WORK TASK
The output must be the line with "there is none" and every following line to the end of the material, exactly as they appear, and nothing else.

RECORDS SUPPLIED
..............................

-- ==== Sys2Proof/Certificates/Slice0/Obligations.lean ====
section
/-! DEFINITION. The statements for the provers, and before them the few definitions they are written with: exact values
as integers, queued writes, addresses and bytes, said from the spec and not through the model's own helpers. -/

namespace Sys2Proof.Claims

open Sys2Proof.Machine

/-- The side a source is read from: the other one through the cross path (40_execution_model.md R186). -/
def cross : Side → Bool → Side
  | side, false => side
  | .a, true => .b
  | .b, true => .a

/-- An exact integer modulo 2^32. -/
def word (v : Int) : Word := BitVec.ofInt 32 v

/-- One register write, due at the end of the cycle `left` cycles from now. -/
def lands (side : Side) (r : Reg) (left : Nat) (v : Word) : PendingWrite := ⟨⟨side, r⟩, v, left, [], 0⟩

/-- The state with these writes queued and nothing else changed. -/
def queue (s : State) (ws : List PendingWrite) : State := { s with writes := s.writes ++ ws }

/-- The two writes of a 40-bit result: bits 31-0, and bits 39-32 zero-filled (10_state.md R24). -/
def landsLong (side : Side) (p : Pair) (v : Int) : List PendingWrite :=
  [lands side (Pair.even p) 0 (word v), lands side (Pair.odd p) 0 (word (v / 2 ^ 32 % 256))]

/-- A 40-bit source as an unsigned number (10_state.md R24). -/
def ulong (s : State) (side : Side) (p : Pair) : Nat :=
  (s.reg ⟨side, Pair.even p⟩).toNat + 2 ^ 32 * ((s.reg ⟨side, Pair.odd p⟩).toNat % 256)

/-- A 40-bit source as a signed number. -/
def slong (s : State) (side : Side) (p : Pair) : Int := Int.bmod (ulong s side p) (2 ^ 40)

/-- One bit of a 40-bit source. -/
def longBit (s : State) (side : Side) (p : Pair) (k : Nat) : Bool := (ulong s side p).testBit k

/-- The nearest n-bit signed number. -/
def clamp (n : Nat) (v : Int) : Int := max (-2 ^ (n - 1)) (min (2 ^ (n - 1) - 1) v)

/-- A SAT set one cycle after the result, if clamping changed the value (10_state.md R41). -/
def satIf (n : Nat) (v : Int) (left : Nat) : List PendingSat := if clamp n v = v then [] else [⟨left + 1, true⟩]

/-- The signed lower half (44_multiply.md R320). -/
def lowS (w : Word) : Int := Int.bmod w.toNat 65536

/-- The signed upper half. -/
def highS (w : Word) : Int := Int.bmod (w.toNat / 65536) 65536

/-- The unsigned lower half. -/
def lowU (w : Word) : Int := w.toNat % 65536

/-- The unsigned upper half. -/
def highU (w : Word) : Int := w.toNat / 65536

/-- A register shift count: six bits, at most 40 (42_logic_shift_bitfield.md R265). -/
def count (w : Word) : Nat := min (w.toNat % 64) 40

/-- The AMR mode of a base register (10_state.md R34, R35). -/
def addressMode (s : State) (side : Side) (r : Reg) : Nat :=
  if 4 ≤ r.toNat ∧ r.toNat ≤ 7 then
    s.amr.toNat / 2 ^ (2 * (r.toNat - 4) + (if side = .b then 8 else 0)) % 4
  else 0

/-- The base register plus an offset, in linear mode or within its circular block (45_load_store.md R365). -/
def address (s : State) (side : Side) (r : Reg) (offset : Int) : Int :=
  let base : Int := (s.reg ⟨side, r⟩).toNat
  let within (size : Int) : Int := base / size * size + (base + offset) % size
  if addressMode s side r = 0 then base + offset
  else if addressMode s side r = 1 then within (2 ^ (s.amr.toNat / 2 ^ 16 % 32 + 1))
  else within (2 ^ (s.amr.toNat / 2 ^ 21 % 32 + 1))

/-- The offset of a load or store in bytes, before its sign. -/
def scaledOffset {γ : Type} (s : State) (o : Mem γ) (sh : Nat) : Int :=
  (match o.offset with
    | .cst k => k.toNat
    | .reg r => (s.reg ⟨o.unit, r⟩).toNat : Nat) * 2 ^ sh

/-- The modified base of a load or store (45_load_store.md R366). -/
def modifiedBase {γ : Type} (s : State) (o : Mem γ) (sh : Nat) : Word :=
  match o.mode with
  | .negOffset | .preDec | .postDec => word (address s o.unit o.base (-scaledOffset s o sh))
  | .posOffset | .preInc | .postInc => word (address s o.unit o.base (scaledOffset s o sh))

/-- The effective address of a load or store: the postmodifying modes use the base as it is (45_load_store.md R366). -/
def dataAddress {γ : Type} (s : State) (o : Mem γ) (sh : Nat) : Word :=
  match o.mode with
  | .postDec | .postInc => s.reg ⟨o.unit, o.base⟩
  | _ => modifiedBase s o sh

/-- The base-register write of the four modifying modes (45_load_store.md R366). -/
def baseUpdate {γ : Type} (s : State) (o : Mem γ) (sh : Nat) : List PendingWrite :=
  match o.mode with
  | .negOffset | .posOffset => []
  | _ => [lands o.unit o.base 0 (modifiedBase s o sh)]

/-- The effective address of a 15-bit-offset form: B14 or B15 plus the scaled constant (45_load_store.md R368). -/
def farAddress (s : State) (o : MemK) (sh : Nat) : Word :=
  word ((s.reg ⟨.b, if o.fromB15 then 15#5 else 14#5⟩).toNat + o.ucst15.toNat * 2 ^ sh : Nat)

/-- The address of byte k, from the least significant, of an n-byte value at `ea` (20_memory.md R97). -/
def byteAddress (s : State) (ea : Word) (n k : Nat) : Nat :=
  match s.device.endian with
  | .little => ea.toNat + k
  | .big => ea.toNat + (n - 1 - k)

/-- The n bytes at `ea` as a number in the device's byte order. -/
def bytesAt (s : State) (ea : Word) (n : Nat) : Nat :=
  ((List.range n).map fun k => (readByte s.mem (byteAddress s ea n k)).toNat * 256 ^ k).sum

/-- Memory stands behind the address in the load and store view (20_memory.md R104). -/
def InMemory (s : State) (a : Nat) : Prop := ∃ r, dataRegion s.device a = some r ∧ r.kind = .memory

/-- Nothing differs but queued writes and the counter of free values. -/
def OnlyWrites (s t : State) : Prop := t = { s with writes := t.writes, free := t.free }

/-- Nothing differs but queued writes, data memory, the records of stored addresses and changed code, and the counter of
free values. -/
def OnlyStores (s t : State) : Prop :=
  t = { s with writes := t.writes, mem := t.mem, stored := t.stored, codeStores := t.codeStores, free := t.free }

/-- `t` is `s` after the low n bytes of `v` were stored at `ea` and the writes `upd` queued. -/
def Stored (s t : State) (ea : Word) (n : Nat) (v : Word) (upd : List PendingWrite) : Prop :=
  (∀ k < n, readByte t.mem (byteAddress s ea n k) = BitVec.ofNat 8 (v.toNat / 256 ^ k)) ∧
  (∀ a, (∀ k < n, a ≠ ea.toNat + k) → readByte t.mem a = readByte s.mem a) ∧
  (∀ a, a ∈ t.stored ↔ ∃ k < n, a = ea.toNat + k) ∧
  t = { s with
    writes := s.writes ++ upd, mem := t.mem, stored := t.stored, codeStores := t.codeStores, free := t.free }

/-- The 32 bits of a floating-point configuration register: side B's half above side A's (10_state.md R64). -/
def configValue (c : FpConfig) : Nat := c.b.toNat * 2 ^ 16 + c.a.toNat

/-- The number of the enabled interrupt that comes first: NMI is 1, then INT4 to INT15, 0 if there is none
(10_state.md R59). -/
def firstInterrupt (s : State) : Nat :=
  if s.nmif = true ∧ s.nmie = true then 1
  else ((List.range 12).find? fun k => s.ifl.getLsbD k && s.ie.getLsbD k).elim 0 (· + 4)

..............................

COMPLETED EXERCISE
/-- The number of the enabled interrupt that comes first: NMI is 1, then INT4 to INT15, 0 if there is none
(10_state.md R59). -/
def firstInterrupt (s : State) : Nat :=
  if s.nmif = true ∧ s.nmie = true then 1
  else ((List.range 12).find? fun k => s.ifl.getLsbD k && s.ie.getLsbD k).elim 0 (· + 4)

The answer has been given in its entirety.